En route vers la privatisation. Car c’est bien de cela qu'il s’agit. Le rapport d’ailleurs ne parle plus de la SNCF, mais de l’opérateur qui aurait des missions de délégation de service public pour exploiter telle ou telle ligne. Comme en Grande-Bretagne, on risque donc de voir apparaître très prochainement des Veolia, Virgin et autres pour exploiter un bout du réseau.

Mais quelles lignes et comment ? Car de nombreuses dessertes ne sont pas intéressantes pour des groupes privés. La commission paraît avoir des idées très précises en tête, si précises qu’elles semblent répondre à un schéma préparé de longue date, ailleurs. Reprenant l’ensemble des dessertes, la commission s’est livrée à une analyse de chaque liaison ferroviaire.

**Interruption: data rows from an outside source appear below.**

def R.LOOP_Sk_COUNTS (k : Nat) : Reg := ⟨0xa1028 + k * 0x40, 32, 0⟩
def F.LOOP_Sk_COUNTS.implausible (k : Nat) : Fld := ⟨(R.LOOP_Sk_COUNTS k), 31, 16⟩
def F.LOOP_Sk_COUNTS.saturation (k : Nat) : Fld := ⟨(R.LOOP_Sk_COUNTS k), 15, 0⟩

def R.LOOP_Sk_REFUSE (k : Nat) : Reg := ⟨0xa102c + k * 0x40, 32, 0⟩
def F.LOOP_Sk_REFUSE.code (k : Nat) : Fld := ⟨(R.LOOP_Sk_REFUSE k), 7, 0⟩

/-! Registers placed by R332 of 15_thermal.md. -/
def R.TMP_CMD : Reg := ⟨0xb0000, 32, 0⟩
def F.TMP_CMD.clear_max : Fld := ⟨R.TMP_CMD, 0, 0⟩

def R.TMP_STATUS : Reg := ⟨0xb0004, 32, 0⟩
def F.TMP_STATUS.cut_latched : Fld := ⟨R.TMP_STATUS, 31, 31⟩
def F.TMP_STATUS.throttled : Fld := ⟨R.TMP_STATUS, 30, 30⟩

def R.TMP_WARN : Reg := ⟨0xb0008, 32, 0⟩
def F.TMP_WARN.sensors : Fld := ⟨R.TMP_WARN, 23, 0⟩

def R.TMP_THROTTLE : Reg := ⟨0xb000c, 32, 0⟩
def F.TMP_THROTTLE.sensors : Fld := ⟨R.TMP_THROTTLE, 23, 0⟩

def R.TMP_SHUTDOWN : Reg := ⟨0xb0010, 32, 0⟩
def F.TMP_SHUTDOWN.sensors : Fld := ⟨R.TMP_SHUTDOWN, 23, 0⟩

def R.TMP_FAULTED : Reg := ⟨0xb0014, 32, 0⟩
def F.TMP_FAULTED.sensors : Fld := ⟨R.TMP_FAULTED, 23, 0⟩

def R.TMP_IRQ_STATUS : Reg := ⟨0xb0018, 32, 0⟩
def F.TMP_IRQ_STATUS.pair : Fld := ⟨R.TMP_IRQ_STATUS, 5, 5⟩
def F.TMP_IRQ_STATUS.fault : Fld := ⟨R.TMP_IRQ_STATUS, 4, 4⟩
def F.TMP_IRQ_STATUS.shutdown : Fld := ⟨R.TMP_IRQ_STATUS, 3, 3⟩
def F.TMP_IRQ_STATUS.throttle : Fld := ⟨R.TMP_IRQ_STATUS, 2, 2⟩
def F.TMP_IRQ_STATUS.warn : Fld := ⟨R.TMP_IRQ_STATUS, 1, 1⟩
def F.TMP_IRQ_STATUS.normal : Fld := ⟨R.TMP_IRQ_STATUS, 0, 0⟩

def R.TMP_IRQ_EN : Reg := ⟨0xb001c, 32, 0⟩
def F.TMP_IRQ_EN.enable : Fld := ⟨R.TMP_IRQ_EN, 31, 0⟩

def R.TMP_PAIR_BAD : Reg := ⟨0xb0020, 64, 0⟩
def F.TMP_PAIR_BAD.pairs : Fld := ⟨R.TMP_PAIR_BAD, 63, 0⟩

def R.TMP_Ss_CFG (s : Nat) : Reg := ⟨0xb0100 + s * 0x20, 32, 0x3214⟩
def F.TMP_Ss_CFG.enable (s : Nat) : Fld := ⟨(R.TMP_Ss_CFG s), 31, 31⟩
def F.TMP_Ss_CFG.cut_en (s : Nat) : Fld := ⟨(R.TMP_Ss_CFG s), 30, 30⟩
def F.TMP_Ss_CFG.fault_as_shutdown (s : Nat) : Fld := ⟨(R.TMP_Ss_CFG s), 29, 29⟩
def F.TMP_Ss_CFG.throttle_chan (s : Nat) : Fld := ⟨(R.TMP_Ss_CFG s), 23, 16⟩
def F.TMP_Ss_CFG.near_margin (s : Nat) : Fld := ⟨(R.TMP_Ss_CFG s), 15, 8⟩
def F.TMP_Ss_CFG.hyst (s : Nat) : Fld := ⟨(R.TMP_Ss_CFG s), 7, 0⟩

def R.TMP_Ss_LEVELS (s : Nat) : Reg := ⟨0xb0104 + s * 0x20, 32, if s < 8 then 0x3e803b6 else 0x7fff7fff⟩
def F.TMP_Ss_LEVELS.throttle (s : Nat) : Fld := ⟨(R.TMP_Ss_LEVELS s), 31, 16⟩
def F.TMP_Ss_LEVELS.warn (s : Nat) : Fld := ⟨(R.TMP_Ss_LEVELS s), 15, 0⟩

def R.TMP_Ss_LIMIT (s : Nat) : Reg := ⟨0xb0108 + s * 0x20, 32, if s < 8 then 0xa041a else 0xa7fff⟩
def F.TMP_Ss_LIMIT.slow_ms (s : Nat) : Fld := ⟨(R.TMP_Ss_LIMIT s), 31, 16⟩
def F.TMP_Ss_LIMIT.shutdown (s : Nat) : Fld := ⟨(R.TMP_Ss_LIMIT s), 15, 0⟩

def R.TMP_Ss_VALUE (s : Nat) : Reg := ⟨0xb010c + s * 0x20, 32, 0x80000000⟩
def F.TMP_Ss_VALUE.max (s : Nat) : Fld := ⟨(R.TMP_Ss_VALUE s), 31, 16⟩
def F.TMP_Ss_VALUE.temp (s : Nat) : Fld := ⟨(R.TMP_Ss_VALUE s), 15, 0⟩

def R.TMP_Ss_STATE (s : Nat) : Reg := ⟨0xb0110 + s * 0x20, 32, 0⟩
def F.TMP_Ss_STATE.state (s : Nat) : Fld := ⟨(R.TMP_Ss_STATE s), 31, 29⟩
def F.TMP_Ss_STATE.fast (s : Nat) : Fld := ⟨(R.TMP_Ss_STATE s), 28, 28⟩
def F.TMP_Ss_STATE.code (s : Nat) : Fld := ⟨(R.TMP_Ss_STATE s), 13, 0⟩

def R.TMP_Ss_COUNTS (s : Nat) : Reg := ⟨0xb0114 + s * 0x20, 32, 0⟩
def F.TMP_Ss_COUNTS.shutdowns (s : Nat) : Fld := ⟨(R.TMP_Ss_COUNTS s), 31, 24⟩
def F.TMP_Ss_COUNTS.throttles (s : Nat) : Fld := ⟨(R.TMP_Ss_COUNTS s), 23, 16⟩
def F.TMP_Ss_COUNTS.warnings (s : Nat) : Fld := ⟨(R.TMP_Ss_COUNTS s), 15, 8⟩
def F.TMP_Ss_COUNTS.faults (s : Nat) : Fld := ⟨(R.TMP_Ss_COUNTS s), 7, 0⟩

def R.TMP_TINj_LUTi (j i : Nat) : Reg := ⟨0xb1000 + j * 0x80 + i * 4, 32, 0⟩
def F.TMP_TINj_LUTi.knot (j i : Nat) : Fld := ⟨(R.TMP_TINj_LUTi j i), 15, 0⟩

/-! Registers placed by R348 of 16_power.md. -/
def R.PWR_CMD : Reg := ⟨0xc0000, 32, 0⟩
def F.PWR_CMD.key : Fld := ⟨R.PWR_CMD, 31, 16⟩
def F.PWR_CMD.wake : Fld := ⟨R.PWR_CMD, 1, 1⟩
def F.PWR_CMD.standby : Fld := ⟨R.PWR_CMD, 0, 0⟩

Il y a les lignes intéressantes, très fréquentées (Paris-Rouen, Paris-Orléans, Paris-Caen) ou qui desservent des villes importantes sans liaison TGV comme Paris-Clermont-Ferrand ou Paris-Limoges, ou la transversale Nantes-Lyon. Pour celles-ci, la commission préconise leur modernisation rapide, l’augmentation de la vitesse avec de nouveaux matériels et bien sûr un changement du système tarifaire. Le « yield management », si apprécié par les usagers du TGV, deviendrait de mise pour ces dessertes. Fini, donc, les trains encore assez pratiques à un prix abordable. « Le système tarifaire devrait être encadré », tente de prévenir le rapport. Curieusement, à la lecture, on pense que ces liaisons sont destinées à devenir « le premier terrain d’expérimentation de l’ouverture à la concurrence ».

Tout pour la route

Accident de Brétigny-sur-Orge en juillet 2013Accident de Brétigny-sur-Orge en juillet 2013 © Reuters

Et puis, il y a les autres, pas forcément très fréquentées mais qui jouent un rôle réel dans l’aménagement du territoire, de liaison entre des villes moyennes, entre des régions. La commission préconise d’en garder certaines comme le Clermont-Ferrand-Nîmes (le Cévenol), parce qu’il n’y a pas « d’alternative routière ». Pour d’autres, comme Nantes-Quimper, Caen-Tours, Marseille-Nice, Charleville-Hirzon, Paris-Belfort et bien d’autres, pour tous les trains de nuit, elle recommande leur disparition pure et simple.

Ces fermetures annoncées entérinent l’exclusion des territoires périphériques et semi-ruraux, la relégation définitive de millions d’habitants, la fin d’une certaine idée de la République. Elles sonnent le glas de toute politique d’aménagement, de toute égalité territoriale. Une politique déjà à l’œuvre dans la réforme territoriale. Il ne va pas faire bon, à l’avenir, habiter Brive-la-Gaillarde, Abbeville, ou Montluçon. Pour les élus – dont certains se rêvent en grands féodaux régionaux – comme pour la haute administration, le territoire français ne se découpe plus qu’entre quelques grandes métropoles (Paris, Lyon, Marseille, Lille, Montpellier, Toulouse, Strasbourg…) drainant la vie économique. Tous les territoires à l’écart de ces grands réseaux économiques sont destinés à être sacrifiés et abandonnés.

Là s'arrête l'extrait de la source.